◆ Required action
Using the records that appear below, write out exactly the lines from the one with "(drawBit px py bit d).hit" through the one with "def drawBits (l", keeping both end lines.

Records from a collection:
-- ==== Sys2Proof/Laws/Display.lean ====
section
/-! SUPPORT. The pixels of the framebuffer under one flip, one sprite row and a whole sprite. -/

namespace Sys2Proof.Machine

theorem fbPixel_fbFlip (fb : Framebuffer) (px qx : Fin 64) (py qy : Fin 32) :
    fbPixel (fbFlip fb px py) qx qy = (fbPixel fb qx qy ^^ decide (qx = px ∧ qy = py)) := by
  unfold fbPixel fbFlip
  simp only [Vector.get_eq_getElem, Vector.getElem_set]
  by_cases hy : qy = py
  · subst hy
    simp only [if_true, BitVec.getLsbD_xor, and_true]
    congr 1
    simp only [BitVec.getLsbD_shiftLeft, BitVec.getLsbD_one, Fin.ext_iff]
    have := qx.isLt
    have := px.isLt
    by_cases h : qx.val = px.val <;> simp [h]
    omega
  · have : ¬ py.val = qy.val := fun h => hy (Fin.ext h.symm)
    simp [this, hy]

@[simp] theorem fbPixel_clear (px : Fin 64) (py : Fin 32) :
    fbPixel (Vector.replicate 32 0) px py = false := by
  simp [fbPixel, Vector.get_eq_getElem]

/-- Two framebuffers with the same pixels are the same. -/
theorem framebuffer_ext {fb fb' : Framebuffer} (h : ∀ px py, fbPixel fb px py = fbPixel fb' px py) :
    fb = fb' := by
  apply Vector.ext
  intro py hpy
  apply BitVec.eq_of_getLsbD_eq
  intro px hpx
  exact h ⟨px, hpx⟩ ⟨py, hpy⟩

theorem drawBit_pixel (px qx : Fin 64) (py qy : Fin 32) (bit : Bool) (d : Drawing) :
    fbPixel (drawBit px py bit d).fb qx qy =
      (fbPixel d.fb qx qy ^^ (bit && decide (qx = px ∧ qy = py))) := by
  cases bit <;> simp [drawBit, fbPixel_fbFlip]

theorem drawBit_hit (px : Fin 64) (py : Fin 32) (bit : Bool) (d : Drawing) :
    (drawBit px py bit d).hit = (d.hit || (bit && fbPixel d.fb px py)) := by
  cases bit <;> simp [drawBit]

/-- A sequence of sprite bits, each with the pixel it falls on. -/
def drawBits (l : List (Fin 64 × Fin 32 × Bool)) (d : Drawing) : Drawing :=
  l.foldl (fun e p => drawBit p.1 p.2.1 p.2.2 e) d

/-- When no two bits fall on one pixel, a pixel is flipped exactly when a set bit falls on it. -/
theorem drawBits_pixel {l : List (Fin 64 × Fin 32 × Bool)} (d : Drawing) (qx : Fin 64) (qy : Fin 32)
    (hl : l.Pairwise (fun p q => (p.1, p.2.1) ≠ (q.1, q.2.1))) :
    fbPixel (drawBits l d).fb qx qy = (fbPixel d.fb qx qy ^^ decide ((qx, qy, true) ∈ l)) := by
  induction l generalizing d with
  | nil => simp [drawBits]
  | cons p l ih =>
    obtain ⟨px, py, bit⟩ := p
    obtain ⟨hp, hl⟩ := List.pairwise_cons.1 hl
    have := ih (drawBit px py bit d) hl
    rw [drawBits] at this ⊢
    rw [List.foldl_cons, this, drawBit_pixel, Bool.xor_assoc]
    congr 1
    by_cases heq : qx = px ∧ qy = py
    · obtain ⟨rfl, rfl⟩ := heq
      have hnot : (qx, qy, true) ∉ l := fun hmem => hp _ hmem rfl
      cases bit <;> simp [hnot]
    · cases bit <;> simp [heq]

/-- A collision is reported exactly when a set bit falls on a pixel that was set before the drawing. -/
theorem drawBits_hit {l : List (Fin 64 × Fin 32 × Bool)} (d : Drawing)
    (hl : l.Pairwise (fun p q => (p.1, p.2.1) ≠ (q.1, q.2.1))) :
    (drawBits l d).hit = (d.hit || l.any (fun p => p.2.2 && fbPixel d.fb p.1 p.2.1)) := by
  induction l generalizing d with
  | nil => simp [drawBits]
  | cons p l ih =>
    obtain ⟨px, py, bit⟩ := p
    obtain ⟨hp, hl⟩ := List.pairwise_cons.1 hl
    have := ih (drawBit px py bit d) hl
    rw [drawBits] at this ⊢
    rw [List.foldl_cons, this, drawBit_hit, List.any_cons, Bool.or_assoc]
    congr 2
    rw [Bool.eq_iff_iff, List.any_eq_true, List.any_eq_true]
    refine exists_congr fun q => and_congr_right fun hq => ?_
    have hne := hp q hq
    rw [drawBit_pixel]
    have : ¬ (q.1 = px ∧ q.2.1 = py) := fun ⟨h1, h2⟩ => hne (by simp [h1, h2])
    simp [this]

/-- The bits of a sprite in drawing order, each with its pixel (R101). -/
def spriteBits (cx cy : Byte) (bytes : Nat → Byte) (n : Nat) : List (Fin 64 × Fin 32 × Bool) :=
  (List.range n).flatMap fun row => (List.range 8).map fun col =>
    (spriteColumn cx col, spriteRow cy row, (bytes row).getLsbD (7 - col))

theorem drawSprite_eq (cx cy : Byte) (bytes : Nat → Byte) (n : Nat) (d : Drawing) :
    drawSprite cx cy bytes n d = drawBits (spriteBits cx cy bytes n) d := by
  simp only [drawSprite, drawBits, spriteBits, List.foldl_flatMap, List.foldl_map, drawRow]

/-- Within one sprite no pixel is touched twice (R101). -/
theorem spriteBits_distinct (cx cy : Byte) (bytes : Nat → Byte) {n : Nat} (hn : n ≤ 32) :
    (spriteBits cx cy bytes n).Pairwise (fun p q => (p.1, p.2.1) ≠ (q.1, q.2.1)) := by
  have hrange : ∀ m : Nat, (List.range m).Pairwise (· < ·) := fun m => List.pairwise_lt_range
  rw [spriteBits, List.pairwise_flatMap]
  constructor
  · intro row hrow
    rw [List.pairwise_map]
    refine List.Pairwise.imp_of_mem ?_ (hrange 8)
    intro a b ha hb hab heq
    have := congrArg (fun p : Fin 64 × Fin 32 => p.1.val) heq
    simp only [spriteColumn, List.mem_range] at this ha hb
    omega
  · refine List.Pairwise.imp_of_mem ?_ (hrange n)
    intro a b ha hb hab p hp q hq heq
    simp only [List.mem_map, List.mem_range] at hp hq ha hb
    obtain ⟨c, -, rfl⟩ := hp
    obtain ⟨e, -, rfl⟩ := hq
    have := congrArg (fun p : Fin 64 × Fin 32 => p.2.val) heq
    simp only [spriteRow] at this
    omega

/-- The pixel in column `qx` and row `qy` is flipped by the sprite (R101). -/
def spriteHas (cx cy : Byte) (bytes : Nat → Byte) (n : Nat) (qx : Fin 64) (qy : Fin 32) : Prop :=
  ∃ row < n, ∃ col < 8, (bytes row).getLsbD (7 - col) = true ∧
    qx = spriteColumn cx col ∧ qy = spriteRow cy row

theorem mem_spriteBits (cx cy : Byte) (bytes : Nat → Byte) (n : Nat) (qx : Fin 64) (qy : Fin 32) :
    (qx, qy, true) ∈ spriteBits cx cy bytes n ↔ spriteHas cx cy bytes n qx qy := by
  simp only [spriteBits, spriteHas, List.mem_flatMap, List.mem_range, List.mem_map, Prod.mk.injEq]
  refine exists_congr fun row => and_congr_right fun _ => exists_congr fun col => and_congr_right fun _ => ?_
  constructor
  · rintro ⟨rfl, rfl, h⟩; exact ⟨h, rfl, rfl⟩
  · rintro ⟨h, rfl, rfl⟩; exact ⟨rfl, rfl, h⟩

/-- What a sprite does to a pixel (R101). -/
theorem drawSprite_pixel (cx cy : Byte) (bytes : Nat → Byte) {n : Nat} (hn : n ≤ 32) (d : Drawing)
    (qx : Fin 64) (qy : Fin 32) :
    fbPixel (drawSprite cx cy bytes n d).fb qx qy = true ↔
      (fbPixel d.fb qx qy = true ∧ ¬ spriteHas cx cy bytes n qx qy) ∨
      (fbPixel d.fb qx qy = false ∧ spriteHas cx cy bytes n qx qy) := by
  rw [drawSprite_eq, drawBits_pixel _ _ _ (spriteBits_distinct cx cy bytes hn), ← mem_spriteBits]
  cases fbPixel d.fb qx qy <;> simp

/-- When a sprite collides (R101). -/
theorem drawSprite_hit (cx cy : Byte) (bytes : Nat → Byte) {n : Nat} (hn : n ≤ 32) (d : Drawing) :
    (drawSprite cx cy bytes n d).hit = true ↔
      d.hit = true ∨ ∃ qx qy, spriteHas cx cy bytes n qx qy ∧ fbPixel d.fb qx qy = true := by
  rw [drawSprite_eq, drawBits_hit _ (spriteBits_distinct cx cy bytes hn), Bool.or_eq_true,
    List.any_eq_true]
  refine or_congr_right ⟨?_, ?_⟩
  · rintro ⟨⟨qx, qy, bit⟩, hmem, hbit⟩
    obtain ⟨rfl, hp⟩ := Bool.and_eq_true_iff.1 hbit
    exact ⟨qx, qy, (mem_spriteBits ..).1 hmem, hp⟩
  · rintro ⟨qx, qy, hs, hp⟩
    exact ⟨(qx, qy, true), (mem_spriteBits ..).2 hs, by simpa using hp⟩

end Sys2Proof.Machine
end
---
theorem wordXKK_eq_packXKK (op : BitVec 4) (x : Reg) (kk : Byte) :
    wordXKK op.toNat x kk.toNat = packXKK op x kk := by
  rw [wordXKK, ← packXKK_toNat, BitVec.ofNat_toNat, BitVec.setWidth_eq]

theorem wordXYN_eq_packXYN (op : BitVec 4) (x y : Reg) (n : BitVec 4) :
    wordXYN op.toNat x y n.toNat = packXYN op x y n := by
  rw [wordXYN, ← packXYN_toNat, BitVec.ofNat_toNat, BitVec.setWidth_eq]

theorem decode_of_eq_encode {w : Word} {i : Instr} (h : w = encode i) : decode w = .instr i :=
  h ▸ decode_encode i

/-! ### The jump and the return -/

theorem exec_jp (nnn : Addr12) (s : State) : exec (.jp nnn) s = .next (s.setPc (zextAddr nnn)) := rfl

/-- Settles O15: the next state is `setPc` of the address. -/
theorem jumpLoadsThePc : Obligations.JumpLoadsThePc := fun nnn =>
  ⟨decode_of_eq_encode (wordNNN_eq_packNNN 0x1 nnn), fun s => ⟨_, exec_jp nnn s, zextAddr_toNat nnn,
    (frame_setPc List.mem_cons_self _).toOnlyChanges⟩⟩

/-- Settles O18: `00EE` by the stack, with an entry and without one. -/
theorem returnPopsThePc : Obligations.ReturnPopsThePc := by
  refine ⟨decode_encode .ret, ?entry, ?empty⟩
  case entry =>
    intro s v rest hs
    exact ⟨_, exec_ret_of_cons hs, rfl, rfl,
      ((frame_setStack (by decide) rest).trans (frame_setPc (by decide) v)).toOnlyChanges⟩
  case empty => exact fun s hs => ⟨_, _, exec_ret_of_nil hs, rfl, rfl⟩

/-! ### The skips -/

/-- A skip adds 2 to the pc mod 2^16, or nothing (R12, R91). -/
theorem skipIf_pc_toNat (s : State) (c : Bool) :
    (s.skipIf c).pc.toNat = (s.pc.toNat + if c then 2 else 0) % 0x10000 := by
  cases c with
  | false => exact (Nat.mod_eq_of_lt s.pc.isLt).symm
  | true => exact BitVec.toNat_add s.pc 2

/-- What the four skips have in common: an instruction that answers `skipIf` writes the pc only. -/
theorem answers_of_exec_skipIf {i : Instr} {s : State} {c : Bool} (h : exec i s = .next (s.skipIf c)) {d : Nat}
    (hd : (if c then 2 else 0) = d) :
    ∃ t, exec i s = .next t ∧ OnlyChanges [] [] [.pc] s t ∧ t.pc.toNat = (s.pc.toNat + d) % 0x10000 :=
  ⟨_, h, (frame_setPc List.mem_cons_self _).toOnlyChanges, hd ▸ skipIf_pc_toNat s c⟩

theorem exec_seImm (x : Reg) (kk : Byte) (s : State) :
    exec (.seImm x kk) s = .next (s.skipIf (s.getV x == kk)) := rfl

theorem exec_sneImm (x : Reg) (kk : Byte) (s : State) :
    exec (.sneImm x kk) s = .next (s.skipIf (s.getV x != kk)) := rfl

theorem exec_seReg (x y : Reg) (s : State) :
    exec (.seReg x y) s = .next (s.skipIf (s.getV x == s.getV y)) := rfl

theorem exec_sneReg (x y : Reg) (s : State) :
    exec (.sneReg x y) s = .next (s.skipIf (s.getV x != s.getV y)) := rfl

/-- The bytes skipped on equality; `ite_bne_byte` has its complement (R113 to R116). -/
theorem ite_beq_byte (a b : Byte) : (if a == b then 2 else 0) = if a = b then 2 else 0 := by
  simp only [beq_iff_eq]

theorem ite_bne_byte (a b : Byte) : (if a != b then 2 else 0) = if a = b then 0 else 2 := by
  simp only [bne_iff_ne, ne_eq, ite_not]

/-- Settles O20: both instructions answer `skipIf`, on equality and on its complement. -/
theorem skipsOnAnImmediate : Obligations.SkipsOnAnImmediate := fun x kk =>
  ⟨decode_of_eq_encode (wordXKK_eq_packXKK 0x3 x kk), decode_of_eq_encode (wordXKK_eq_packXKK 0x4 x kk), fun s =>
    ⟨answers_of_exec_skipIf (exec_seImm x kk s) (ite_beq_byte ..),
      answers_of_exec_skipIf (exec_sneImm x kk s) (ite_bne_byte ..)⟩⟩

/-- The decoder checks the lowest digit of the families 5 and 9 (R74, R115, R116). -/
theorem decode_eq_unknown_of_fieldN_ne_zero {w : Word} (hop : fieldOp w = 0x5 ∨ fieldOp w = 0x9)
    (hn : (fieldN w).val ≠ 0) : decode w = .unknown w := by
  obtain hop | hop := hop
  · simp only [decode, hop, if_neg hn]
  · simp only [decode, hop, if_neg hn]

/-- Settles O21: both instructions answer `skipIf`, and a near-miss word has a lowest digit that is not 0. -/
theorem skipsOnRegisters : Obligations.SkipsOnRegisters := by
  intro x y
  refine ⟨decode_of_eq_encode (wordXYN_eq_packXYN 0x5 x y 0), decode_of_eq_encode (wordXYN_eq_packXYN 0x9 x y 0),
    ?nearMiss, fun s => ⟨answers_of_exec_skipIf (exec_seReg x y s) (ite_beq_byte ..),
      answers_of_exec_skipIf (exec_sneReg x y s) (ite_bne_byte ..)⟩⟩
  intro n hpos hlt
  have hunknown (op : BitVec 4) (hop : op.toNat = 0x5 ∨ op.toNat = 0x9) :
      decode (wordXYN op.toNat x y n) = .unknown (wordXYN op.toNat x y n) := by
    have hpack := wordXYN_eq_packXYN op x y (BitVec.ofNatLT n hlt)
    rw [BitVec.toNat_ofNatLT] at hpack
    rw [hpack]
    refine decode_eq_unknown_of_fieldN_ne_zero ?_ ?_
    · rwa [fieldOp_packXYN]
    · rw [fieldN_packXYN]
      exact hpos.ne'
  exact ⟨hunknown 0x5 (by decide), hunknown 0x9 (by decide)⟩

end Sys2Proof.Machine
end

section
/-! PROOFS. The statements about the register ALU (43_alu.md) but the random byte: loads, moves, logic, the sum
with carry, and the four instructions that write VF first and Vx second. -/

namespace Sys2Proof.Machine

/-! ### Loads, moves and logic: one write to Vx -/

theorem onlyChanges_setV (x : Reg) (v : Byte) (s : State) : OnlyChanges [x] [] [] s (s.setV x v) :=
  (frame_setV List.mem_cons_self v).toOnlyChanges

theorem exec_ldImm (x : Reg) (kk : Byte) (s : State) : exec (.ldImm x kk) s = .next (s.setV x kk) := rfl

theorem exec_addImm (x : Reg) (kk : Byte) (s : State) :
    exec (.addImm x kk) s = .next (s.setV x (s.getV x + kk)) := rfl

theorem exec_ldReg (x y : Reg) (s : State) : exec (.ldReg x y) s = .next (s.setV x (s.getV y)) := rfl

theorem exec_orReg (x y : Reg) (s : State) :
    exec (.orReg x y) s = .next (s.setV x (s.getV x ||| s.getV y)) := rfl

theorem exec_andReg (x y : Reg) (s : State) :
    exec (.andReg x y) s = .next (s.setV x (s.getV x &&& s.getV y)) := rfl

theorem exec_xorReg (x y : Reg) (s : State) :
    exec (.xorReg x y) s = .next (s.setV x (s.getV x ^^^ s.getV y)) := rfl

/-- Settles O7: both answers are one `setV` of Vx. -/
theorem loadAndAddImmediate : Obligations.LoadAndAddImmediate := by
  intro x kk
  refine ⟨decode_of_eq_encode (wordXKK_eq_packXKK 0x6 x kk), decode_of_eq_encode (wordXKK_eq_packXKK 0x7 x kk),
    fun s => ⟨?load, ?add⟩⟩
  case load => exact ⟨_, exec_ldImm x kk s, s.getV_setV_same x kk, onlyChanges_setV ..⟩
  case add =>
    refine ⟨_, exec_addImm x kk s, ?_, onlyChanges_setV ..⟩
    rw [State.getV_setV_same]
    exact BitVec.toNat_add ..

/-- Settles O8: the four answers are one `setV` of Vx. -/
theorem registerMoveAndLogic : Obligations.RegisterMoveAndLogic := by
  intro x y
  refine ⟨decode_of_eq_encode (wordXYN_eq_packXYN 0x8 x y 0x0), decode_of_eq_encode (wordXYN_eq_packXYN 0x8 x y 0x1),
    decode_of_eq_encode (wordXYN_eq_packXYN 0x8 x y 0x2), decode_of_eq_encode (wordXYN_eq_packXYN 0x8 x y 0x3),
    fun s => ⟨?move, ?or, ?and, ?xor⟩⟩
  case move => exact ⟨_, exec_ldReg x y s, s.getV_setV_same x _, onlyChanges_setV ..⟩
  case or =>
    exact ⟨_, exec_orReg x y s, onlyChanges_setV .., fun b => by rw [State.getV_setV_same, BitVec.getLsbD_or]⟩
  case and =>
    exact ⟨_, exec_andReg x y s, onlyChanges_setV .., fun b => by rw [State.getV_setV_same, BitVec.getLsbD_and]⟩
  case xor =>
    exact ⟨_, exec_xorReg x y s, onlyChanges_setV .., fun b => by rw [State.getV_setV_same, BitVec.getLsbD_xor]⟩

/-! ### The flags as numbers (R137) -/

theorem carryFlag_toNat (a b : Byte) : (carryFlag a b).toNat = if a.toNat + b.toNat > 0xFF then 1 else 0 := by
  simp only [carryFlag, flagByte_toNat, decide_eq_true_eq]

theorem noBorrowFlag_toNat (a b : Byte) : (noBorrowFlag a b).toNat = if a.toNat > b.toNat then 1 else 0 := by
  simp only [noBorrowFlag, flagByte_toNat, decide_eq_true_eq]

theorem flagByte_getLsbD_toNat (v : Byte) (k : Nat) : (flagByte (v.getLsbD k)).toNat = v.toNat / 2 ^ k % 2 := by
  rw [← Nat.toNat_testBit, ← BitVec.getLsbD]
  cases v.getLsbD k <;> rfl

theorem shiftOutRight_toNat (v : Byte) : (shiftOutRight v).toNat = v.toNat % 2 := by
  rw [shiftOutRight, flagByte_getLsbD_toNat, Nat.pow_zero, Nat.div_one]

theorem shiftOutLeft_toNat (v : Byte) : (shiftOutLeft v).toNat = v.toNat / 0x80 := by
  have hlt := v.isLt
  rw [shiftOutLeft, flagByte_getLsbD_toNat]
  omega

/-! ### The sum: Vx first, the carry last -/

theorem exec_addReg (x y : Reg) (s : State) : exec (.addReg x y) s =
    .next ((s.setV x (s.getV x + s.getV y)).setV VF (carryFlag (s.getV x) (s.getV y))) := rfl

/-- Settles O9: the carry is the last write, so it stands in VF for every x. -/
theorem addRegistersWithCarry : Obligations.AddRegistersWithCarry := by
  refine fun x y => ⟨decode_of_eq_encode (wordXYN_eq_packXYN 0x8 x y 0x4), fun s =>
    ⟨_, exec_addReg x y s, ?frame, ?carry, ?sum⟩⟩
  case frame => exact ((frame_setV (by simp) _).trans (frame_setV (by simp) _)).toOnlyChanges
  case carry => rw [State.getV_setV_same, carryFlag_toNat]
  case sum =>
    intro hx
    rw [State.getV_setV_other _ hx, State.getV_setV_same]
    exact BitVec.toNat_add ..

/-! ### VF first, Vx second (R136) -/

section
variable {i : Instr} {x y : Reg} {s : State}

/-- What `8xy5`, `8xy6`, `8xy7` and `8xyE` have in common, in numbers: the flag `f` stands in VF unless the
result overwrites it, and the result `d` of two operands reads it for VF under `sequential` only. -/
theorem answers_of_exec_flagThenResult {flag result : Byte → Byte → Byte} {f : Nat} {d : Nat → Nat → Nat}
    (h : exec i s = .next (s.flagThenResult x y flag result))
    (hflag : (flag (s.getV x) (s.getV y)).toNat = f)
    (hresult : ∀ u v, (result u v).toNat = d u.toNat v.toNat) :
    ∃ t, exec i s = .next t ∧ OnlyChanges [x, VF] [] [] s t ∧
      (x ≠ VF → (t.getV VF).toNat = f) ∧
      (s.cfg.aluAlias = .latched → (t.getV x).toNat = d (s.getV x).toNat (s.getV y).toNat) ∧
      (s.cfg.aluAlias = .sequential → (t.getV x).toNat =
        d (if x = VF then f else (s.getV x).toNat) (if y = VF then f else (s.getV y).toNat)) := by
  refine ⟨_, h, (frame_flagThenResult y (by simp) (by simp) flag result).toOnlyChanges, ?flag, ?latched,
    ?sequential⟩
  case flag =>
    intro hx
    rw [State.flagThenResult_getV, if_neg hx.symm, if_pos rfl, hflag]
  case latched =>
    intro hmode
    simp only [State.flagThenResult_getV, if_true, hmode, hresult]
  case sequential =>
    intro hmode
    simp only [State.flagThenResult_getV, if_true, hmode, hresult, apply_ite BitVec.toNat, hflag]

◆ Solution
    (drawBit px py bit d).hit = (d.hit || (bit && fbPixel d.fb px py)) := by
  cases bit <;> simp [drawBit]

/-- A sequence of sprite bits, each with the pixel it falls on. -/
def drawBits (l : List (Fin 64 × Fin 32 × Bool)) (d : Drawing) : Drawing :=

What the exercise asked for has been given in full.